Thousands of guns used in crimes will be resold to gun dealers under new state law.



On January 4th, 66-year-old Johnny L. Wicks opened fire outside a Las Vegas courthouse, killing a security guard and wounding a U.S. marshal. His weapon? A Mossberg 500 shotgun confiscated by the Shelby County Sheriff's Office several years ago.

The sheriff's office traded the gun, along with about 1,000 other confiscated weapons, to a registered gun dealer in 2005 in exchange for new service weapons, a year before Sheriff Mark Luttrell instituted a policy to destroy all confiscated guns.

But a new state law that went into effect March 3rd requires the sheriff's office to reverse that policy and resale or trade any guns taken from criminals. With the new law, the only weapons that can be destroyed are those that are damaged in some way.

"We felt it was a little more appropriate and a little safer for us to follow the destruction path," Luttrell says. "But the laws have changed, and we'll certainly abide by them."

The sheriff's office seized 348 weapons in 2009, all of which were melted down by an authorized smelter. Now local law enforcement agencies will be required to sell the weapons to a Bureau of Alcohol, Tobacco, and Firearms-approved vendor.

"An authorized dealer has certain guidelines and restrictions they have to be following," Luttrell says. "You just have to count on them to follow the law."

The law won't be as much of a change for the Memphis Police Department (MPD). The MPD seized approximately 4,000 guns last year, about 1,000 of which were traded to licensed gun dealers in exchange for service weapons. Another 1,100 were retained for law enforcement use, which is still legal under the new law. The rest were destroyed by the MPD, because they were deemed inoperable or unsafe.

"We destroyed some in the past in which we questioned the safety, but now we'll have to make certain the gun isn't safe before it's destroyed," says MPD spokesperson Karen Rudolph.

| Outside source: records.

-- ==== Sys2Proof/Laws/State.lean ====
section
/-! SUPPORT. What each named update leaves in each field of the state: one lemma per field per update, true by
rfl (in parentheses, so that simp proves by these equations and the kernel never compares two whole states). -/

namespace Sys2Proof.Machine

@[simp] theorem State.setPkt_pkt (s : State) (p : Packet) : (s.setPkt p).pkt = p := (rfl)
@[simp] theorem State.setPkt_buf (s : State) (p : Packet) : (s.setPkt p).buf = s.buf := (rfl)
@[simp] theorem State.setPkt_buflen (s : State) (p : Packet) : (s.setPkt p).buflen = s.buflen := (rfl)
@[simp] theorem State.setPkt_t1 (s : State) (p : Packet) : (s.setPkt p).t1 = s.t1 := (rfl)
@[simp] theorem State.setPkt_t2 (s : State) (p : Packet) : (s.setPkt p).t2 = s.t2 := (rfl)
@[simp] theorem State.setPkt_t3 (s : State) (p : Packet) : (s.setPkt p).t3 = s.t3 := (rfl)
@[simp] theorem State.setPkt_t4 (s : State) (p : Packet) : (s.setPkt p).t4 = s.t4 := (rfl)
@[simp] theorem State.setPkt_delta (s : State) (p : Packet) : (s.setPkt p).delta = s.delta := (rfl)
@[simp] theorem State.setPkt_ndelay (s : State) (p : Packet) : (s.setPkt p).ndelay = s.ndelay := (rfl)
@[simp] theorem State.setPkt_offset (s : State) (p : Packet) : (s.setPkt p).offset = s.offset := (rfl)
@[simp] theorem State.setPkt_tsi (s : State) (p : Packet) : (s.setPkt p).tsi = s.tsi := (rfl)
@[simp] theorem State.setPkt_phase (s : State) (p : Packet) : (s.setPkt p).phase = s.phase := (rfl)
@[simp] theorem State.setPkt_err (s : State) (p : Packet) : (s.setPkt p).err = s.err := (rfl)
@[simp] theorem State.setPkt_rsp (s : State) (p : Packet) : (s.setPkt p).rsp = s.rsp := (rfl)
@[simp] theorem State.setPkt_port (s : State) (p : Packet) : (s.setPkt p).port = s.port := (rfl)
@[simp] theorem State.setPkt_portOut (s : State) (p : Packet) : (s.setPkt p).portOut = s.portOut := (rfl)

@[simp] theorem State.setLvm_pkt (s : State) (b : Byte) : (s.setLvm b).pkt = { s.pkt with lvm := b } := (rfl)
@[simp] theorem State.setLvm_buf (s : State) (b : Byte) : (s.setLvm b).buf = s.buf := (rfl)
@[simp] theorem State.setLvm_buflen (s : State) (b : Byte) : (s.setLvm b).buflen = s.buflen := (rfl)
@[simp] theorem State.setLvm_t1 (s : State) (b : Byte) : (s.setLvm b).t1 = s.t1 := (rfl)
@[simp] theorem State.setLvm_t2 (s : State) (b : Byte) : (s.setLvm b).t2 = s.t2 := (rfl)
@[simp] theorem State.setLvm_t3 (s : State) (b : Byte) : (s.setLvm b).t3 = s.t3 := (rfl)
@[simp] theorem State.setLvm_t4 (s : State) (b : Byte) : (s.setLvm b).t4 = s.t4 := (rfl)
@[simp] theorem State.setLvm_delta (s : State) (b : Byte) : (s.setLvm b).delta = s.delta := (rfl)
@[simp] theorem State.setLvm_ndelay (s : State) (b : Byte) : (s.setLvm b).ndelay = s.ndelay := (rfl)
@[simp] theorem State.setLvm_offset (s : State) (b : Byte) : (s.setLvm b).offset = s.offset := (rfl)
@[simp] theorem State.setLvm_tsi (s : State) (b : Byte) : (s.setLvm b).tsi = s.tsi := (rfl)
@[simp] theorem State.setLvm_phase (s : State) (b : Byte) : (s.setLvm b).phase = s.phase := (rfl)
@[simp] theorem State.setLvm_err (s : State) (b : Byte) : (s.setLvm b).err = s.err := (rfl)
@[simp] theorem State.setLvm_rsp (s : State) (b : Byte) : (s.setLvm b).rsp = s.rsp := (rfl)
@[simp] theorem State.setLvm_port (s : State) (b : Byte) : (s.setLvm b).port = s.port := (rfl)
@[simp] theorem State.setLvm_portOut (s : State) (b : Byte) : (s.setLvm b).portOut = s.portOut := (rfl)

@[simp] theorem State.setBuf_pkt (s : State) (m : Memory) : (s.setBuf m).pkt = s.pkt := (rfl)
@[simp] theorem State.setBuf_buf (s : State) (m : Memory) : (s.setBuf m).buf = m := (rfl)
@[simp] theorem State.setBuf_buflen (s : State) (m : Memory) : (s.setBuf m).buflen = s.buflen := (rfl)
@[simp] theorem State.setBuf_t1 (s : State) (m : Memory) : (s.setBuf m).t1 = s.t1 := (rfl)
@[simp] theorem State.setBuf_t2 (s : State) (m : Memory) : (s.setBuf m).t2 = s.t2 := (rfl)
@[simp] theorem State.setBuf_t3 (s : State) (m : Memory) : (s.setBuf m).t3 = s.t3 := (rfl)
@[simp] theorem State.setBuf_t4 (s : State) (m : Memory) : (s.setBuf m).t4 = s.t4 := (rfl)
@[simp] theorem State.setBuf_delta (s : State) (m : Memory) : (s.setBuf m).delta = s.delta := (rfl)
@[simp] theorem State.setBuf_ndelay (s : State) (m : Memory) : (s.setBuf m).ndelay = s.ndelay := (rfl)
@[simp] theorem State.setBuf_offset (s : State) (m : Memory) : (s.setBuf m).offset = s.offset := (rfl)
@[simp] theorem State.setBuf_tsi (s : State) (m : Memory) : (s.setBuf m).tsi = s.tsi := (rfl)
@[simp] theorem State.setBuf_phase (s : State) (m : Memory) : (s.setBuf m).phase = s.phase := (rfl)
@[simp] theorem State.setBuf_err (s : State) (m : Memory) : (s.setBuf m).err = s.err := (rfl)
@[simp] theorem State.setBuf_rsp (s : State) (m : Memory) : (s.setBuf m).rsp = s.rsp := (rfl)
@[simp] theorem State.setBuf_port (s : State) (m : Memory) : (s.setBuf m).port = s.port := (rfl)
@[simp] theorem State.setBuf_portOut (s : State) (m : Memory) : (s.setBuf m).portOut = s.portOut := (rfl)

@[simp] theorem State.setBuflen_pkt (s : State) (n : BitVec 16) : (s.setBuflen n).pkt = s.pkt := (rfl)
@[simp] theorem State.setBuflen_buf (s : State) (n : BitVec 16) : (s.setBuflen n).buf = s.buf := (rfl)
@[simp] theorem State.setBuflen_buflen (s : State) (n : BitVec 16) : (s.setBuflen n).buflen = n := (rfl)
@[simp] theorem State.setBuflen_t1 (s : State) (n : BitVec 16) : (s.setBuflen n).t1 = s.t1 := (rfl)
@[simp] theorem State.setBuflen_t2 (s : State) (n : BitVec 16) : (s.setBuflen n).t2 = s.t2 := (rfl)
@[simp] theorem State.setBuflen_t3 (s : State) (n : BitVec 16) : (s.setBuflen n).t3 = s.t3 := (rfl)
@[simp] theorem State.setBuflen_t4 (s : State) (n : BitVec 16) : (s.setBuflen n).t4 = s.t4 := (rfl)
@[simp] theorem State.setBuflen_delta (s : State) (n : BitVec 16) : (s.setBuflen n).delta = s.delta := (rfl)
@[simp] theorem State.setBuflen_ndelay (s : State) (n : BitVec 16) : (s.setBuflen n).ndelay = s.ndelay := (rfl)
@[simp] theorem State.setBuflen_offset (s : State) (n : BitVec 16) : (s.setBuflen n).offset = s.offset := (rfl)
@[simp] theorem State.setBuflen_tsi (s : State) (n : BitVec 16) : (s.setBuflen n).tsi = s.tsi := (rfl)
@[simp] theorem State.setBuflen_phase (s : State) (n : BitVec 16) : (s.setBuflen n).phase = s.phase := (rfl)
@[simp] theorem State.setBuflen_err (s : State) (n : BitVec 16) : (s.setBuflen n).err = s.err := (rfl)
@[simp] theorem State.setBuflen_rsp (s : State) (n : BitVec 16) : (s.setBuflen n).rsp = s.rsp := (rfl)
@[simp] theorem State.setBuflen_port (s : State) (n : BitVec 16) : (s.setBuflen n).port = s.port := (rfl)
@[simp] theorem State.setBuflen_portOut (s : State) (n : BitVec 16) : (s.setBuflen n).portOut = s.portOut := (rfl)

@[simp] theorem State.setBuffer_pkt (s : State) (m : Memory) (n : BitVec 16) : (s.setBuffer m n).pkt = s.pkt := (rfl)
@[simp] theorem State.setBuffer_buf (s : State) (m : Memory) (n : BitVec 16) : (s.setBuffer m n).buf = m := (rfl)
@[simp] theorem State.setBuffer_buflen (s : State) (m : Memory) (n : BitVec 16) : (s.setBuffer m n).buflen = n := (rfl)
@[simp] theorem State.setBuffer_t1 (s : State) (m : Memory) (n : BitVec 16) : (s.setBuffer m n).t1 = s.t1 := (rfl)
@[simp] theorem State.setBuffer_t2 (s : State) (m : Memory) (n : BitVec 16) : (s.setBuffer m n).t2 = s.t2 := (rfl)
@[simp] theorem State.setBuffer_t3 (s : State) (m : Memory) (n : BitVec 16) : (s.setBuffer m n).t3 = s.t3 := (rfl)
@[simp] theorem State.setBuffer_t4 (s : State) (m : Memory) (n : BitVec 16) : (s.setBuffer m n).t4 = s.t4 := (rfl)
@[simp] theorem State.setBuffer_delta (s : State) (m : Memory) (n : BitVec 16) : (s.setBuffer m n).delta = s.delta := (rfl)
@[simp] theorem State.setBuffer_ndelay (s : State) (m : Memory) (n : BitVec 16) : (s.setBuffer m n).ndelay = s.ndelay := (rfl)
@[simp] theorem State.setBuffer_offset (s : State) (m : Memory) (n : BitVec 16) : (s.setBuffer m n).offset = s.offset := (rfl)
@[simp] theorem State.setBuffer_tsi (s : State) (m : Memory) (n : BitVec 16) : (s.setBuffer m n).tsi = s.tsi := (rfl)
@[simp] theorem State.setBuffer_phase (s : State) (m : Memory) (n : BitVec 16) : (s.setBuffer m n).phase = s.phase := (rfl)
@[simp] theorem State.setBuffer_err (s : State) (m : Memory) (n : BitVec 16) : (s.setBuffer m n).err = s.err := (rfl)
@[simp] theorem State.setBuffer_rsp (s : State) (m : Memory) (n : BitVec 16) : (s.setBuffer m n).rsp = s.rsp := (rfl)
@[simp] theorem State.setBuffer_port (s : State) (m : Memory) (n : BitVec 16) : (s.setBuffer m n).port = s.port := (rfl)
@[simp] theorem State.setBuffer_portOut (s : State) (m : Memory) (n : BitVec 16) : (s.setBuffer m n).portOut = s.portOut := (rfl)
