-- ==== Sys2Proof/Laws/PerInstr.lean ====
section
/-! SUPPORT. The per-instruction family EncodeMatchesRow: the word of a command lies under its row's match and mask in the
opcode map (30_encoding.md R71). -/

namespace Sys2Proof.Laws.EncodeMatchesRow

/-- The mask column of the opcode map (30_encoding.md R71). -/
def mask : Opcode → CmdWord
  | .new => 0xFFFF
  | .req => 0xFF00
  | .sent => 0xFFFF
  | .reply => 0xFFFF
  | .abort => 0xFFF0
  | .clrpkt => 0xFFFF
  | .setmode => 0xFFF8
  | .setver => 0xFF00
  | .pack => 0xFFFF
  | .unpack => 0xFFFF
  | .ts2i => 0xFFFC
  | .calculate => 0xFFFF

/-- The match column of the opcode map (30_encoding.md R71). -/
def pattern : Opcode → CmdWord
  | .new => 0x0100
  | .req => 0x0200
  | .sent => 0x0300
  | .reply => 0x0400
  | .abort => 0x0500
  | .clrpkt => 0x1000
  | .setmode => 0x1100
  | .setver => 0x1200
  | .pack => 0x1300
  | .unpack => 0x1400
  | .ts2i => 0x2000
  | .calculate => 0x2100

/-- `(w & mask) == match` for the word of the command. -/
def Statement (i : Instr) : Prop := encode i &&& mask i.opcode = pattern i.opcode

/-- A mask of the opcode byte alone leaves the opcode byte alone. -/
theorem high_mask (a b : BitVec 8) : (a ++ b) &&& (0xFF00 : CmdWord) = a ++ 0#8 := by
  have h : (a ++ b) &&& (0xFF#8 ++ 0x00#8) = (a &&& 0xFF#8) ++ (b &&& 0x00#8) := BitVec.and_append
  rw [BitVec.and_zero, show 0xFF#8 = BitVec.allOnes 8 from rfl, BitVec.and_allOnes] at h
  exact h

theorem new : Statement .new := by unfold Statement; decide
theorem req (v : BitVec 8) : Statement (.req v) := high_mask 0x02 v
theorem sent : Statement .sent := by unfold Statement; decide
theorem reply : Statement .reply := by unfold Statement; decide
theorem abort (k : ErrorKind) : Statement (.abort k) := by unfold Statement; cases k <;> decide
theorem clrpkt : Statement .clrpkt := by unfold Statement; decide
theorem setmode (m : BitVec 3) : Statement (.setmode m) := by unfold Statement; revert m; decide
theorem setver (v : BitVec 8) : Statement (.setver v) := high_mask 0x12 v
theorem pack : Statement .pack := by unfold Statement; decide
theorem unpack : Statement .unpack := by unfold Statement; decide
theorem ts2i (s : TsReg) : Statement (.ts2i s) := by unfold Statement; cases s <;> decide
theorem calculate : Statement .calculate := by unfold Statement; decide

end Sys2Proof.Laws.EncodeMatchesRow
end

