@[simp] theorem setMode_header (l : BitVec 2) (v m n : BitVec 3) : setMode (header l v m) n = header l v n := by
  calc setMode (header l v m) n
    _ = (header l v m &&& header (BitVec.allOnes 2) (BitVec.allOnes 3) 0#3) ||| header 0#2 0#3 n :=
      congrArg (_ ||| ·) (setWidth_eq_header n)
    _ = header l v n := by
      rw [header_and_header, header_or_header]
      simp only [BitVec.and_allOnes, BitVec.and_zero, BitVec.or_zero, BitVec.zero_or]

theorem setVersion_header {v : Byte} (h : v = 3 ∨ v = 4) (l : BitVec 2) (n m : BitVec 3) :
    setVersion (header l n m) v = header l (v.setWidth 3) m := by
  calc setVersion (header l n m) v
    _ = (header l n m &&& header (BitVec.allOnes 2) 0#3 (BitVec.allOnes 3)) ||| header 0#2 (v.setWidth 3) 0#3 :=
      congrArg (_ ||| ·) (shiftLeft_eq_header h)
    _ = header l (v.setWidth 3) m := by
      rw [header_and_header, header_or_header]
      simp only [BitVec.and_allOnes, BitVec.and_zero, BitVec.or_zero, BitVec.zero_or]

/-- Settles O26: for the byte written as its fields, on which each setter replaces one. -/
theorem headerSettersWriteDisjointFields : Obligations.HeaderSettersWriteDisjointFields := by
  refine ⟨fun b => (header_fields b).symm.trans (header_eq_or _ _ _), fun b m v => ?_⟩
  obtain ⟨l, n, k, rfl⟩ : ∃ l n k, b = header l n k := ⟨_, _, _, (header_fields b).symm⟩
  constructor
  · simp
  · intro h
    simp [setVersion_header h]

end Sys2Proof.Machine
end

section
/-! PROOFS. The serializer and the deserializer: PACK and UNPACK through the bytes of the packet's 384-bit string, which
determine the Packet and, in canonical form, the buffer (41_serdes.md R100 to R106). -/

namespace Sys2Proof.Machine

/-! ## The bytes `pack()` writes and `unpack()` reads -/

/-- BUF after `pack()`, byte by byte of the 384-bit string (41_serdes.md R100, 30_encoding.md R60). -/
theorem read_pack_eq_packetByte {m : Memory} (hm : m.wf = true) (p : Packet) {i : Nat} (hi : i < 48) :
    (pack p m).read i = packetByte p i :=
  (read_pack hm p hi).trans (packetByte_eq p ⟨i, hi⟩).symm

/-- The Packet after `unpack()`, byte by byte of the 384-bit string (41_serdes.md R103). -/
theorem packetByte_unpack (m : Memory) {i : Nat} (hi : i < 48) : packetByte (unpack m) i = m.read i := by
  rw [packetByte_eq (unpack m) ⟨i, hi⟩]
  simp [packetBytes_unpack]

/-- A Packet is determined by the 48 bytes of its 384-bit string. -/
theorem eq_of_packetByte_eq {p q : Packet} (h : ∀ i, i < 48 → packetByte p i = packetByte q i) : p = q := by
  refine eq_of_packetBytes_eq (List.ext_getElem rfl fun i hi _ => ?_)
  rw [packetBytes_length] at hi
  rw [← packetByte_eq p ⟨i, hi⟩, ← packetByte_eq q ⟨i, hi⟩]
  exact h i hi

/-- A canonical buffer is determined by the 48 bytes of BUF: outside them it reads 0. -/
theorem Memory.eq_of_read_eq_inside {m n : Memory} (hm : m.wf = true) (hn : n.wf = true)
    (h : ∀ i, i < 48 → m.read i = n.read i) : m = n := by
  refine Memory.eq_of_read_eq hm hn fun a => ?_
  by_cases ha : a < 48
  · exact h a ha
  · have hout : Config.packetBytes ≤ a := Nat.le_of_not_lt ha
    rw [Memory.read_outside hm hout, Memory.read_outside hn hout]

/-- `unpack()` reads nothing but the 48 bytes (41_serdes.md R103). -/
theorem unpack_eq_of_read_eq {m n : Memory} (h : ∀ i, i < 48 → m.read i = n.read i) : unpack m = unpack n := by
  refine eq_of_packetByte_eq fun i hi => ?_
  rw [packetByte_unpack m hi, packetByte_unpack n hi]
  exact h i hi

/-- Nothing of the old buffer survives `pack()` (41_serdes.md R100, R105). -/
theorem pack_eq_pack {m n : Memory} (hm : m.wf = true) (hn : n.wf = true) (p : Packet) : pack p m = pack p n := by
  refine Memory.eq_of_read_eq_inside (wf_pack hm p) (wf_pack hn p) fun i hi => ?_
  rw [read_pack_eq_packetByte hm p hi, read_pack_eq_packetByte hn p hi]

/-- Decoding an encoded Packet gives it back (41_serdes.md R104). -/
theorem unpack_pack {m : Memory} (hm : m.wf = true) (p : Packet) : unpack (pack p m) = p := by
  refine eq_of_packetByte_eq fun i hi => ?_
  rw [packetByte_unpack _ hi, read_pack_eq_packetByte hm p hi]

/-- Encoding a decoded buffer gives it back (41_serdes.md R104). -/
theorem pack_unpack {m : Memory} (hm : m.wf = true) : pack (unpack m) m = m := by
  refine Memory.eq_of_read_eq_inside (wf_pack hm _) hm fun i hi => ?_
  rw [read_pack_eq_packetByte hm _ hi, packetByte_unpack m hi]

/-! ## The two commands -/

theorem execUnpack_of_holdsPacket {s : State} (h : s.buflen = 48) :
    execUnpack s = .next ((s.setPkt (unpack s.buf)).respond .ok) := by
  simp [execUnpack, (holdsPacket_iff s).mpr h]

theorem execUnpack_of_wrongLength {s : State} (h : s.buflen ≠ 48) : execUnpack s = .next (s.raise .malformedPacket) := by
  simp [execUnpack, (holdsPacket_eq_false s).mpr h]

/-- PACK sets BUFLEN to the one length UNPACK accepts (41_serdes.md R101, R102). -/
theorem serialize_respond_buflen (s : State) (r : Response) : (s.serialize.respond r).buflen = 48 := (rfl)

/-- Settles O22: the word is PACK's encoding; `pack()` writes the string's bytes, and the other updates are BUFLEN and the
answer. -/
theorem packSerializesBigEndian : Obligations.PackSerializesBigEndian := by
  refine ⟨decodeInvertsEncode .pack rfl, fun s hwf => ⟨_, execPack_eq s, fun i hi => ?inside, fun i hi => ?outside,
    serialize_respond_buflen s .ok, ?frame⟩⟩
  case inside => simpa using read_pack_eq_packetByte hwf s.pkt hi
  case outside => simpa using read_pack_outside s.buf s.pkt hi
  case frame => simp [KeepsPacket, KeepsInstants, KeepsResults, KeepsTsi, KeepsExchange, KeepsPort, Answers]

/-- Settles O23: the word is UNPACK's encoding, and the length test decides the answer. -/
theorem unpackDeserializesOrRejects : Obligations.UnpackDeserializesOrRejects := by
  refine ⟨decodeInvertsEncode .unpack rfl, fun s => ⟨fun h => ⟨_, execUnpack_of_holdsPacket h, fun i hi => ?bytes, ?frame⟩,
    fun h => execUnpack_of_wrongLength h⟩⟩
  case bytes => simpa using packetByte_unpack s.buf hi
  case frame => simp [KeepsBuffer, KeepsInstants, KeepsResults, KeepsTsi, KeepsExchange, KeepsPort, Answers]

/-! ## The codec as a bijection, and what it forgets -/

/-- Settles O27: `pack()` and `unpack()` undo each other, and PACK leaves the length UNPACK accepts. -/
theorem codecRoundTrips : Obligations.CodecRoundTrips := by
  refine ⟨fun s hwf => ⟨_, _, execPack_eq s, execUnpack_of_holdsPacket (serialize_respond_buflen s .ok), ?packet, ?answer⟩,
    fun s hwf hlen => ⟨_, _, execUnpack_of_holdsPacket hlen, execPack_eq _, ?buffer, serialize_respond_buflen _ .ok⟩⟩
  case packet => simpa using unpack_pack hwf s.pkt
  case answer => simp
  case buffer => simpa using pack_unpack hwf

/-- Settles O28: every byte of BUF is written over. -/
theorem packedBytesIgnoreOldBuffer : Obligations.PackedBytesIgnoreOldBuffer := by
  intro s s' hwf hwf' hpkt
  refine ⟨_, _, execPack_eq s, execPack_eq s', ?buffer, ?length⟩
  case buffer => simpa [hpkt] using pack_eq_pack hwf hwf' s'.pkt
  case length => simp

/-- Settles O29: every field is loaded from the 48 bytes. -/
theorem unpackedPacketHasNoStaleField : Obligations.UnpackedPacketHasNoStaleField := by
  intro s s' hlen hlen' hbytes
  refine ⟨_, _, execUnpack_of_holdsPacket hlen, execUnpack_of_holdsPacket hlen', ?_⟩
  simpa using unpack_eq_of_read_eq hbytes

end Sys2Proof.Machine
end

section
/-! PROOFS. The timestamp unmarshaller: the conversion is one division of the whole 32.32 fixed-point number, and TS2I places
it in TSI (42_timestamp.md R110 to R114). -/

namespace Sys2Proof.Machine

/-! ## The conversion as one division -/

/-- The seconds convert without remainder, so rounding down the fraction's nanoseconds rounds down those of the whole
timestamp (42_timestamp.md R110, R112). -/
theorem timestampNs_eq_div (ts : Word) : timestampNs ts = ts.toNat * 1000000000 / 2 ^ 32 := by
  have hsplit : ts.toNat * 1000000000 =
      ts.toNat % 2 ^ 32 * 1000000000 + ts.toNat / 2 ^ 32 * 1000000000 * 2 ^ 32 := by omega
  rw [hsplit, Nat.add_mul_div_right _ _ (by decide), Nat.add_comm, timestampNs]

theorem toNat_instant_eq_div (ts : Word) : (instant ts).toNat = ts.toNat * 1000000000 / 2 ^ 32 :=
  (toNat_instant ts).trans (timestampNs_eq_div ts)

/-- Settles O30: both rounding bounds and the order are those of the one division. -/
theorem instantTruncatesAndIsMonotone : Obligations.InstantTruncatesAndIsMonotone := by
  refine ⟨fun ts => ⟨?noOverflow, ?below, ?withinOne⟩, fun ts ts' hle => ?monotone⟩
  case noOverflow => exact (toNat_instant ts).trans_le (timestampNs_le ts)
  case below =>
    rw [toNat_instant_eq_div]
    exact Nat.div_mul_le_self _ _
  case withinOne =>
    rw [toNat_instant_eq_div]
    exact Nat.lt_mul_of_div_lt (Nat.lt_succ_self _) (by decide)
  case monotone =>
    rw [toNat_instant_eq_div, toNat_instant_eq_div]
    exact Nat.div_le_div_right (Nat.mul_le_mul_right _ hle)

/-! ## The command -/

/-- Settles O24: the four words are the encodings of TS2I's four selectors, and the only updates are TSI, which gets the
exact conversion, and the answer. -/
theorem ts2iConvertsSelectedTimestamp : Obligations.Ts2iConvertsSelectedTimestamp := by
  refine ⟨⟨decodeInvertsEncode (.ts2i .refts) rfl, decodeInvertsEncode (.ts2i .orgts) rfl,
    decodeInvertsEncode (.ts2i .rxts) rfl, decodeInvertsEncode (.ts2i .txts) rfl⟩,
    fun s r => ⟨_, execTs2i_eq r s, ?converted, ?frame⟩⟩
  case converted =>
    rw [State.respond_tsi, State.setTsi_tsi, toNat_instant]
    cases r <;> rfl
  case frame => simp [KeepsPacket, KeepsBuffer, KeepsInstants, KeepsResults, KeepsExchange, KeepsPort, Answers]

end Sys2Proof.Machine
end

section
/-! PROOFS. The offset estimator: CALC on the four instants, first modulo 2^64, then as exact integers where no subtraction
wraps, and the laws of offset and delay that follow (43_offset.md R120 to R125). -/

namespace Sys2Proof.Machine

/-! ## The three results in every state -/

/-- Settles O25: the word is CALC's encoding, and the only updates are the three results and the answer. -/
theorem calcComputesDelayAndOffset : Obligations.CalcComputesDelayAndOffset := by
  refine ⟨decodeInvertsEncode .calculate rfl, fun s => ⟨_, execCalc_eq s, ?delta, ?ndelay, ?offset, ?frame⟩⟩
  case delta => simp [calcDelta]
  case ndelay => simp [toInt_sdiv2]
  case offset => simp [calcOffset]
  case frame => simp [KeepsPacket, KeepsBuffer, KeepsInstants, KeepsTsi, KeepsExchange, KeepsPort, Answers]

/-- Settles O31: the division toward zero, by the sign of DELTA. -/
theorem ndelayRoundsTowardZero : Obligations.NdelayRoundsTowardZero := by
  intro s
  refine ⟨_, execCalc_eq s, ?_⟩
  simp only [State.respond_delta, State.respond_ndelay, State.calc_delta, State.calc_ndelay, toInt_sdiv2]
  obtain ⟨hsign, hhalf⟩ | ⟨hsign, hhalf⟩ := tdiv_two (calcDelta s).toInt
  · omega
  · omega

/-! ## The exact results of instants in the legal range -/

/-- A difference that fits in 64 bits does not wrap. -/
theorem toInt_sub_of_fits {x y : Word} (hlow : -2 ^ 63 ≤ x.toInt - y.toInt) (hhigh : x.toInt - y.toInt < 2 ^ 63) :
    (x - y).toInt = x.toInt - y.toInt := by
  rw [BitVec.toInt_sub]
  exact Int.bmod_eq_of_le (by omega) (by omega)

theorem toInt_sub_of_inRange {x y : Word} (hx : InRange x) (hy : InRange y) : (x - y).toInt = x.toInt - y.toInt := by
  obtain ⟨hx0, hxmax⟩ := hx
  obtain ⟨hy0, hymax⟩ := hy
  exact toInt_sub_of_fits (by omega) (by omega)

/-- DELTA is exact: a difference of two instants needs 63 bits, and so a difference of two such differences fits in 64
(43_offset.md R124). -/
theorem toInt_calcDelta {s : State} (h : InstantsInRange s) :
    (calcDelta s).toInt = (s.t4.toInt - s.t1.toInt) - (s.t3.toInt - s.t2.toInt) := by
  obtain ⟨h1, h2, h3, h4⟩ := h
  have hlocal := toInt_sub_of_inRange h4 h1
  have hserver := toInt_sub_of_inRange h3 h2
  unfold InRange at h1 h2 h3 h4
  rw [calcDelta, toInt_sub_of_fits, hlocal, hserver] <;> omega

/-- OFFSET is exact: halving DELTA leaves room for the last subtraction (43_offset.md R124). -/
theorem toInt_calcOffset {s : State} (h : InstantsInRange s) :
    (calcOffset s).toInt = (s.t2.toInt - s.t1.toInt) - (sdiv2 (calcDelta s)).toInt := by
  have hdelta := toInt_calcDelta h
  have hhalf := tdiv_two (calcDelta s).toInt
  rw [← toInt_sdiv2] at hhalf
  obtain ⟨h1, h2, h3, h4⟩ := h
  have hout := toInt_sub_of_inRange h2 h1
  unfold InRange at h1 h2 h3 h4
  rw [calcOffset, toInt_sub_of_fits, hout] <;> omega

/-- CALC on instants in the legal range computes the three formulas in exact integers. -/
theorem execCalc_exact {s : State} (h : InstantsInRange s) :
    ∃ t, exec .calculate s = .next t ∧
      t.delta.toInt = (s.t4.toInt - s.t1.toInt) - (s.t3.toInt - s.t2.toInt) ∧
      t.ndelay.toInt = t.delta.toInt.tdiv 2 ∧
      t.offset.toInt = (s.t2.toInt - s.t1.toInt) - t.ndelay.toInt :=
  ⟨_, execCalc_eq s, toInt_calcDelta h, toInt_sdiv2 _, toInt_calcOffset h⟩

The MPD policy backfired after a gun traded in 2008 wound up in the hands of John Patrick Bedell, the man behind a March 4th shooting at the Pentagon. Bedell purchased the gun at a Las Vegas gun show, despite having been sent a letter from California authorities in January prohibiting him from buying a gun due to his history of severe psychiatric problems.

The Pentagon shooting occurred only one day after Governor Phil Bredesen signed the new state gun resale law.

"We've got to rely on the system to work," Luttrell says. "That means that every person who touches that weapon is going to handle it in a legal, responsible way. You have to hope that with every step of the process, people will be doing what's legally mandated."